■ Instructions for the task ■
"Bool" is the word to look for; copy each line of the listing where it occurs.
━━━
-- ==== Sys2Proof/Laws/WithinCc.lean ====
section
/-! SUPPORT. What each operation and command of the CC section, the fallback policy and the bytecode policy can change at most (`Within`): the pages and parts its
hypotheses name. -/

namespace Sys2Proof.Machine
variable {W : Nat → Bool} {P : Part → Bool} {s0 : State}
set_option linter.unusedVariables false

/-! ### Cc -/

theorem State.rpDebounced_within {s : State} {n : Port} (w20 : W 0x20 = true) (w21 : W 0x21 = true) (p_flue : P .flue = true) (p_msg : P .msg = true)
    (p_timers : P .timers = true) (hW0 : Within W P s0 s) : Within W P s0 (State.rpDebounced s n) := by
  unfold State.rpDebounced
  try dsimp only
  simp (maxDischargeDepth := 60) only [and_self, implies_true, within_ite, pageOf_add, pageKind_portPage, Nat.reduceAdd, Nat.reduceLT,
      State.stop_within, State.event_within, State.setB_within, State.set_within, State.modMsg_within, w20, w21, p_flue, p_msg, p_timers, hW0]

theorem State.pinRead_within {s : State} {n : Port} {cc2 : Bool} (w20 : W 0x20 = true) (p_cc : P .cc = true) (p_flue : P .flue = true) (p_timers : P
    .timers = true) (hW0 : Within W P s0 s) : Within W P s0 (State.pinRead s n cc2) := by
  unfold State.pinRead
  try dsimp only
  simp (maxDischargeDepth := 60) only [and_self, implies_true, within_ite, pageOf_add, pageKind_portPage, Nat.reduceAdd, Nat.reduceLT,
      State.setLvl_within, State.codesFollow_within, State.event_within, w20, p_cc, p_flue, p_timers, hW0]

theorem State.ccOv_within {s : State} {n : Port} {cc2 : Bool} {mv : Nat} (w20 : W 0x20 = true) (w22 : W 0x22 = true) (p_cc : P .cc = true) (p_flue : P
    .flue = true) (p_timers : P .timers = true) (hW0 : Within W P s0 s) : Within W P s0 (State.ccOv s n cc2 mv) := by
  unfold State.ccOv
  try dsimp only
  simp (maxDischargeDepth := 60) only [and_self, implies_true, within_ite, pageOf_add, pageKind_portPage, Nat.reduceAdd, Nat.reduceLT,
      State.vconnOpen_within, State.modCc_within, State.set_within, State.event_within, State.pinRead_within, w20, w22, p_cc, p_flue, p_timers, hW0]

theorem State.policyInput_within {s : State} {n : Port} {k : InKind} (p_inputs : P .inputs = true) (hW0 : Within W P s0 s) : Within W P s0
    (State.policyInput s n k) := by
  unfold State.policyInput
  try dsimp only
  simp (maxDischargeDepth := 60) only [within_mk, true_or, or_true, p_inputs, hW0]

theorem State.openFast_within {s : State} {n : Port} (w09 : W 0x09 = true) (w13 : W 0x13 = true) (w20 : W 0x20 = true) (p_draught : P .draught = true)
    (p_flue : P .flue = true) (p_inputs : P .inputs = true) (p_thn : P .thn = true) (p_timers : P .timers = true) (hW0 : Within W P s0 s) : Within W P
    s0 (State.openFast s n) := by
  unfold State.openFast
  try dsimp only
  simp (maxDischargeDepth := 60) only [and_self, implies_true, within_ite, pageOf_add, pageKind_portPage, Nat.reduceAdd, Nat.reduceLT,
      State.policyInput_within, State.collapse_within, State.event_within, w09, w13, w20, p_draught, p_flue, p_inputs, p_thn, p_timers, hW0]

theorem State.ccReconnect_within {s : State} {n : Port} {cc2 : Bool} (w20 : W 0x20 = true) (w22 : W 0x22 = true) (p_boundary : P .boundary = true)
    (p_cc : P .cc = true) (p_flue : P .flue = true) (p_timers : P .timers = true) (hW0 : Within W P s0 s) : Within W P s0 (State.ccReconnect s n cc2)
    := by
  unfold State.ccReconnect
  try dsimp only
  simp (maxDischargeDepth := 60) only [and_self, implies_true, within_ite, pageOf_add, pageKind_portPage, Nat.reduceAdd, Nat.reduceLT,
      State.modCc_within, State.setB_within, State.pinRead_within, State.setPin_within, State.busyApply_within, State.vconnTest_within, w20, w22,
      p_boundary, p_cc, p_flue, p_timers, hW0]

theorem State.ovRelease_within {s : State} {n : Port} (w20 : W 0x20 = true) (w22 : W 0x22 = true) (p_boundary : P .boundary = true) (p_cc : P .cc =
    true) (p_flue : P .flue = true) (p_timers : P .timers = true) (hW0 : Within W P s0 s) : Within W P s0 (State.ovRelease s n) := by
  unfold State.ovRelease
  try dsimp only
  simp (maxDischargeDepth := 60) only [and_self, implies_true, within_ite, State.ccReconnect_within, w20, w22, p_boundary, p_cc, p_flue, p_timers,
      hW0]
━━━
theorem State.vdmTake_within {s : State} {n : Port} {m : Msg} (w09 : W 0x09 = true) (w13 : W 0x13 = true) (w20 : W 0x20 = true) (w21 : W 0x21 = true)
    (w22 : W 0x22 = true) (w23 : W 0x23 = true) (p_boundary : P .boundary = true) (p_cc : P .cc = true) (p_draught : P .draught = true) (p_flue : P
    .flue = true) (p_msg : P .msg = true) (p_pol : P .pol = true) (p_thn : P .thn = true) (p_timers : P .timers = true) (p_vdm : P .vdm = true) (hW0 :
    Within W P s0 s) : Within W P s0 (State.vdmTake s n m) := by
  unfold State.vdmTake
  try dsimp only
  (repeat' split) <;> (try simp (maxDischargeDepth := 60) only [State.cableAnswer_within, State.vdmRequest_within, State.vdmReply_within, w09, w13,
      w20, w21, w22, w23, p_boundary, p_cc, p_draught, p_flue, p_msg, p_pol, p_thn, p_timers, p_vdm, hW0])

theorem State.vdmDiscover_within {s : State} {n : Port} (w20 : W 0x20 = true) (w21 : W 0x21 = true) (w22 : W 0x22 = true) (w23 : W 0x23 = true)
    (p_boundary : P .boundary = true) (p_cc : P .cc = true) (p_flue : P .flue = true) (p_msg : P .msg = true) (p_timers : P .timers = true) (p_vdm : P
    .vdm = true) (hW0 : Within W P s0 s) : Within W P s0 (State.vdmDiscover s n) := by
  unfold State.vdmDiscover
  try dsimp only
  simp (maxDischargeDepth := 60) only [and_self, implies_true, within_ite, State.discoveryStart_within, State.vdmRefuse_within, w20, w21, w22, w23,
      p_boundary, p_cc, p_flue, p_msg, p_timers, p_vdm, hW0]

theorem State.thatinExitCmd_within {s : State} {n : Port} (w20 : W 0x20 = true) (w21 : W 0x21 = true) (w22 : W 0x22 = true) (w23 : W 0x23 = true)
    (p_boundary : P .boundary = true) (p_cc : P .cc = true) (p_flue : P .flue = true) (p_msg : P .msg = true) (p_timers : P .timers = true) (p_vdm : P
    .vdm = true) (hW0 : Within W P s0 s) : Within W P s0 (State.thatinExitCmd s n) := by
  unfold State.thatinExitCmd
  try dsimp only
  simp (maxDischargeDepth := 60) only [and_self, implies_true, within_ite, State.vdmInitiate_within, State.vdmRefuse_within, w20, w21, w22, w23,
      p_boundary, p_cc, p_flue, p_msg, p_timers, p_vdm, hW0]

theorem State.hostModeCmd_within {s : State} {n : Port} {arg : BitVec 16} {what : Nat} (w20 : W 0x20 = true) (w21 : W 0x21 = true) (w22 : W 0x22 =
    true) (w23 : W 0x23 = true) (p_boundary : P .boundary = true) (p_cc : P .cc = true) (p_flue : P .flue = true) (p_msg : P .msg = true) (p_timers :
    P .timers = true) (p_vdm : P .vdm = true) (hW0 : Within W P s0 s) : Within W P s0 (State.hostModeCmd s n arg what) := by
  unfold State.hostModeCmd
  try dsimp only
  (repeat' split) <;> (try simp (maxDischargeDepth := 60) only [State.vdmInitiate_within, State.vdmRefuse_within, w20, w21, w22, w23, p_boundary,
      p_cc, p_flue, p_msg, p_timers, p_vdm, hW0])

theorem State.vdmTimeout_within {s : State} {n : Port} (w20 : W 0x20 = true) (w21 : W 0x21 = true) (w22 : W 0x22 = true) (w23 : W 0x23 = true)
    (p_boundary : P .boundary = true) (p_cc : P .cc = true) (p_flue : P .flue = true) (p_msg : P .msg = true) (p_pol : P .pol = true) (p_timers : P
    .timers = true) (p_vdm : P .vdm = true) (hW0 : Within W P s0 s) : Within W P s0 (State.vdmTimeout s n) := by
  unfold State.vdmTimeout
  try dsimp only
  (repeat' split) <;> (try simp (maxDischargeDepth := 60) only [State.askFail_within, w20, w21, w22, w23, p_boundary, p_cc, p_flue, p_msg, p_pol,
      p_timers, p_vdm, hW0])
━━━
■ Answer for the task ■
variable {W : Nat → Bool} {P : Part → Bool} {s0 : State}
theorem State.pinRead_within {s : State} {n : Port} {cc2 : Bool} (w20 : W 0x20 = true) (p_cc : P .cc = true) (p_flue : P .flue = true) (p_timers : P
theorem State.ccOv_within {s : State} {n : Port} {cc2 : Bool} {mv : Nat} (w20 : W 0x20 = true) (w22 : W 0x22 = true) (p_cc : P .cc = true) (p_flue : P
theorem State.ccReconnect_within {s : State} {n : Port} {cc2 : Bool} (w20 : W 0x20 = true) (w22 : W 0x22 = true) (p_boundary : P .boundary = true)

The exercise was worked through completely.